SUPPLIED RECORDS START

/-- Settles O26: `exec_err` for the commands; a CMD write runs its command on the state without the input, which no check
reads, and a reserved opcode runs none. -/
theorem firstFailingCheckGivesTheCode : Obligations.FirstFailingCheckGivesTheCode := by
  refine ⟨exec_err, fun s off v rest hev hr => ?cmdWrite⟩
  case cmdWrite =>
    cases hd : decode v with
    | ok i =>
      obtain ⟨t, hexec, hcode⟩ := exec_err i { s with events := rest }
      exact ⟨t, (step_write_command hev hr hd).trans hexec, hcode.trans (resultCode_events i s rest)⟩
    | error e => exact ⟨_, step_write_reserved hev hr hd, rfl⟩

end Sys2Proof.Machine

namespace Sys2Proof.Machine

/-! # The reset values (70_reset_and_hazards.md R241) -/

/-! ## The counts and SINGLE of an empty syndrome (R39) -/

theorem nRowErr_of_rowsyn_zero {s : State} (h : s.rowsyn = 0#256) : s.nRowErr = 0 := by
  rw [State.nRowErr, rowsList_of_rowsyn_zero h, List.length_nil]

theorem nColErr_of_colsyn_zero {s : State} (h : s.colsyn = 0#8) : s.nColErr = 0 := by
  rw [State.nColErr, colsList_of_colsyn_zero h, List.length_nil]

/-- With either half of the syndrome 0 there is no single flagged pair. -/
theorem single_of_zero {s : State} (h : s.rowsyn = 0#256 ∨ s.colsyn = 0#8) : s.single = false := by
  rw [Bool.eq_false_iff, Ne, single_iff]
  rintro ⟨hrow, hcol⟩
  rcases h with h | h
  · simp [nRowErr_of_rowsyn_zero h] at hrow
  · simp [nColErr_of_colsyn_zero h] at hcol

/-! ## The statement -/

/-- Settles O49: the stored fields are those the record was built with, and the derived values follow from its two empty
syndromes, at any capacity: no row below it is flagged. -/
theorem resetValues : Obligations.ResetValues := by
  intro n
  have hrowsyn : (State.resetWith n).rowsyn = 0#256 := rfl
  have hcolsyn : (State.resetWith n).colsyn = 0#8 := rfl
  have hloc : (State.resetWith n).locValid = false := locValid_of_zero (.inl hrowsyn)
  refine ⟨rfl, rfl, Memory.read_nil, fun _ => BitVec.getLsbD_zero, rfl, rfl, rfl, fun _ => BitVec.getLsbD_zero, hcolsyn,
    rfl, rfl, rfl, ?param, ?nRowErr, ?nColErr, ?single, hloc, ?loc⟩
  case param => rfl
  case nRowErr => exact nRowErr_of_rowsyn_zero hrowsyn
  case nColErr => exact nColErr_of_colsyn_zero hcolsyn
  case single => exact single_of_zero (.inl hrowsyn)
  case loc => exact locWord_of_not_locValid hloc

end Sys2Proof.Machine

namespace Sys2Proof.Machine

/-! # The invariants of every step (10_state.md R8, R20, R40, R41, R210) -/

/-! ## The storage stays well formed -/

/-- A mask built below `n` fits any capacity from `n` on. -/
theorem bitsBelow_toNat_lt_of_le (w : Nat) {n k : Nat} (hn : n ≤ k) (f : Nat → Bool) : (bitsBelow w n f).toNat < 2 ^ k :=
  (bitsBelow_toNat_lt w n f).trans_le (Nat.pow_le_pow_right (by omega) hn)

theorem buildStage_wf (m : ParityMode) {s : State} (hw : s.wf = true) (hl : s.LenValid) : (buildStage m s).wf = true := by
  obtain ⟨hmin, hmax, hpay, hin, _, hrowsyn, herr, hcorr⟩ := s.wf_iff.1 hw
  obtain ⟨_, _, hrows⟩ := State.rows_of_valid hl
  exact (State.wf_iff _).2 ⟨hmin, hmax, hpay, hin, bitsBelow_toNat_lt_of_le 256 hrows _, hrowsyn, herr, hcorr⟩

theorem checkStage_wf (m : ParityMode) {s : State} (hw : s.wf = true) (hl : s.LenValid) : (checkStage m s).wf = true := by
  obtain ⟨hmin, hmax, hpay, hin, hrpar, _, herr, hcorr⟩ := s.wf_iff.1 hw
  obtain ⟨_, _, hrows⟩ := State.rows_of_valid hl
  exact (State.wf_iff _).2 ⟨hmin, hmax, hpay, hin, hrpar, bitsBelow_toNat_lt_of_le 256 hrows _, herr, hcorr⟩

theorem flipStage_wf {f : Nat} {s : State} (hw : s.wf = true) (hl : s.LenValid) (hf : f < s.len.toNat) :
    (flipStage f s).wf = true := by
  obtain ⟨hmin, hmax, hpay, hin, hrpar, hrowsyn, herr, hcorr⟩ := s.wf_iff.1 hw
  obtain ⟨hlen, _, hrows⟩ := State.rows_of_valid hl
  have hrow : f / 8 < s.maxRows := by omega
  exact (State.wf_iff _).2 ⟨hmin, hmax, wf_flipBit hpay f, within_flipBit hin hrow, hrpar, hrowsyn, herr, hcorr⟩

theorem transmitStage_wf {s : State} (hw : s.wf = true) (hl : s.LenValid) : (transmitStage s).wf = true := by
  obtain ⟨hmin, hmax, hpay, hin, hrpar, hrowsyn, herr, hcorr⟩ := s.wf_iff.1 hw
  obtain ⟨hlen, _, hrows⟩ := State.rows_of_valid hl
  exact (State.wf_iff _).2 ⟨hmin, hmax, wf_transmit _ _ _ hpay _, within_transmit _ _ _ _ hin _ (by omega), hrpar, hrowsyn,
    herr, hcorr⟩

/-- CORRECT stores to flagged rows, which lie below the capacity, and counts at most 8 pairs (R41, R170). -/
theorem correctStage_wf {s : State} (hw : s.wf = true) : (correctStage s).wf = true := by
  obtain ⟨hmin, hmax, hpay, hin, hrpar, hrowsyn, herr, _⟩ := s.wf_iff.1 hw
  have hcorr : (correctStage s).ncorr.toNat ≤ 8 := by rw [toNat_correctStage_ncorr]; exact npairs_le s
  exact (State.wf_iff _).2 ⟨hmin, hmax, wf_correctStage hpay, within_correctStage hin, hrpar, hrowsyn, herr, hcorr⟩

theorem CommandError.code_le_seven (e : CommandError) : e.code.toNat ≤ 7 := by cases e <;> decide

/-- Storing a produced code in ERR keeps the state well formed (R210). -/
theorem wf_with_err {s : State} (hw : s.wf = true) {c : BitVec 4} (hc : c.toNat ≤ 7) :
    State.wf { s with err := c } = true := by
  obtain ⟨hmin, hmax, hpay, hin, hrpar, hrowsyn, _, hcorr⟩ := s.wf_iff.1 hw
  exact (State.wf_iff _).2 ⟨hmin, hmax, hpay, hin, hrpar, hrowsyn, hc, hcorr⟩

SUPPLIED RECORDS END

- _THE PROBLEM_
Including any blank lines, repeat the data exactly.

- _SOLUTION FOR THIS EXERCISE_
/-- Settles O26: `exec_err` for the commands; a CMD write runs its command on the state without the input, which no check
reads, and a reserved opcode runs none. -/
theorem firstFailingCheckGivesTheCode : Obligations.FirstFailingCheckGivesTheCode := by
  refine ⟨exec_err, fun s off v rest hev hr => ?cmdWrite⟩
  case cmdWrite =>
    cases hd : decode v with
    | ok i =>
      obtain ⟨t, hexec, hcode⟩ := exec_err i { s with events := rest }
      exact ⟨t, (step_write_command hev hr hd).trans hexec, hcode.trans (resultCode_events i s rest)⟩
    | error e => exact ⟨_, step_write_reserved hev hr hd, rfl⟩

end Sys2Proof.Machine

namespace Sys2Proof.Machine

/-! # The reset values (70_reset_and_hazards.md R241) -/

/-! ## The counts and SINGLE of an empty syndrome (R39) -/

theorem nRowErr_of_rowsyn_zero {s : State} (h : s.rowsyn = 0#256) : s.nRowErr = 0 := by
  rw [State.nRowErr, rowsList_of_rowsyn_zero h, List.length_nil]

theorem nColErr_of_colsyn_zero {s : State} (h : s.colsyn = 0#8) : s.nColErr = 0 := by
  rw [State.nColErr, colsList_of_colsyn_zero h, List.length_nil]

/-- With either half of the syndrome 0 there is no single flagged pair. -/
theorem single_of_zero {s : State} (h : s.rowsyn = 0#256 ∨ s.colsyn = 0#8) : s.single = false := by
  rw [Bool.eq_false_iff, Ne, single_iff]
  rintro ⟨hrow, hcol⟩
  rcases h with h | h
  · simp [nRowErr_of_rowsyn_zero h] at hrow
  · simp [nColErr_of_colsyn_zero h] at hcol

/-! ## The statement -/

/-- Settles O49: the stored fields are those the record was built with, and the derived values follow from its two empty
syndromes, at any capacity: no row below it is flagged. -/
theorem resetValues : Obligations.ResetValues := by
  intro n
  have hrowsyn : (State.resetWith n).rowsyn = 0#256 := rfl
  have hcolsyn : (State.resetWith n).colsyn = 0#8 := rfl
  have hloc : (State.resetWith n).locValid = false := locValid_of_zero (.inl hrowsyn)
  refine ⟨rfl, rfl, Memory.read_nil, fun _ => BitVec.getLsbD_zero, rfl, rfl, rfl, fun _ => BitVec.getLsbD_zero, hcolsyn,
    rfl, rfl, rfl, ?param, ?nRowErr, ?nColErr, ?single, hloc, ?loc⟩
  case param => rfl
  case nRowErr => exact nRowErr_of_rowsyn_zero hrowsyn
  case nColErr => exact nColErr_of_colsyn_zero hcolsyn
  case single => exact single_of_zero (.inl hrowsyn)
  case loc => exact locWord_of_not_locValid hloc

end Sys2Proof.Machine

namespace Sys2Proof.Machine

/-! # The invariants of every step (10_state.md R8, R20, R40, R41, R210) -/

/-! ## The storage stays well formed -/

/-- A mask built below `n` fits any capacity from `n` on. -/
theorem bitsBelow_toNat_lt_of_le (w : Nat) {n k : Nat} (hn : n ≤ k) (f : Nat → Bool) : (bitsBelow w n f).toNat < 2 ^ k :=
  (bitsBelow_toNat_lt w n f).trans_le (Nat.pow_le_pow_right (by omega) hn)

theorem buildStage_wf (m : ParityMode) {s : State} (hw : s.wf = true) (hl : s.LenValid) : (buildStage m s).wf = true := by
  obtain ⟨hmin, hmax, hpay, hin, _, hrowsyn, herr, hcorr⟩ := s.wf_iff.1 hw
  obtain ⟨_, _, hrows⟩ := State.rows_of_valid hl
  exact (State.wf_iff _).2 ⟨hmin, hmax, hpay, hin, bitsBelow_toNat_lt_of_le 256 hrows _, hrowsyn, herr, hcorr⟩

theorem checkStage_wf (m : ParityMode) {s : State} (hw : s.wf = true) (hl : s.LenValid) : (checkStage m s).wf = true := by
  obtain ⟨hmin, hmax, hpay, hin, hrpar, _, herr, hcorr⟩ := s.wf_iff.1 hw
  obtain ⟨_, _, hrows⟩ := State.rows_of_valid hl
  exact (State.wf_iff _).2 ⟨hmin, hmax, hpay, hin, hrpar, bitsBelow_toNat_lt_of_le 256 hrows _, herr, hcorr⟩

theorem flipStage_wf {f : Nat} {s : State} (hw : s.wf = true) (hl : s.LenValid) (hf : f < s.len.toNat) :
    (flipStage f s).wf = true := by
  obtain ⟨hmin, hmax, hpay, hin, hrpar, hrowsyn, herr, hcorr⟩ := s.wf_iff.1 hw
  obtain ⟨hlen, _, hrows⟩ := State.rows_of_valid hl
  have hrow : f / 8 < s.maxRows := by omega
  exact (State.wf_iff _).2 ⟨hmin, hmax, wf_flipBit hpay f, within_flipBit hin hrow, hrpar, hrowsyn, herr, hcorr⟩

theorem transmitStage_wf {s : State} (hw : s.wf = true) (hl : s.LenValid) : (transmitStage s).wf = true := by
  obtain ⟨hmin, hmax, hpay, hin, hrpar, hrowsyn, herr, hcorr⟩ := s.wf_iff.1 hw
  obtain ⟨hlen, _, hrows⟩ := State.rows_of_valid hl
  exact (State.wf_iff _).2 ⟨hmin, hmax, wf_transmit _ _ _ hpay _, within_transmit _ _ _ _ hin _ (by omega), hrpar, hrowsyn,
    herr, hcorr⟩

/-- CORRECT stores to flagged rows, which lie below the capacity, and counts at most 8 pairs (R41, R170). -/
theorem correctStage_wf {s : State} (hw : s.wf = true) : (correctStage s).wf = true := by
  obtain ⟨hmin, hmax, hpay, hin, hrpar, hrowsyn, herr, _⟩ := s.wf_iff.1 hw
  have hcorr : (correctStage s).ncorr.toNat ≤ 8 := by rw [toNat_correctStage_ncorr]; exact npairs_le s
  exact (State.wf_iff _).2 ⟨hmin, hmax, wf_correctStage hpay, within_correctStage hin, hrpar, hrowsyn, herr, hcorr⟩

theorem CommandError.code_le_seven (e : CommandError) : e.code.toNat ≤ 7 := by cases e <;> decide

/-- Storing a produced code in ERR keeps the state well formed (R210). -/
theorem wf_with_err {s : State} (hw : s.wf = true) {c : BitVec 4} (hc : c.toNat ≤ 7) :
    State.wf { s with err := c } = true := by
  obtain ⟨hmin, hmax, hpay, hin, hrpar, hrowsyn, _, hcorr⟩ := s.wf_iff.1 hw
  exact (State.wf_iff _).2 ⟨hmin, hmax, hpay, hin, hrpar, hrowsyn, hc, hcorr⟩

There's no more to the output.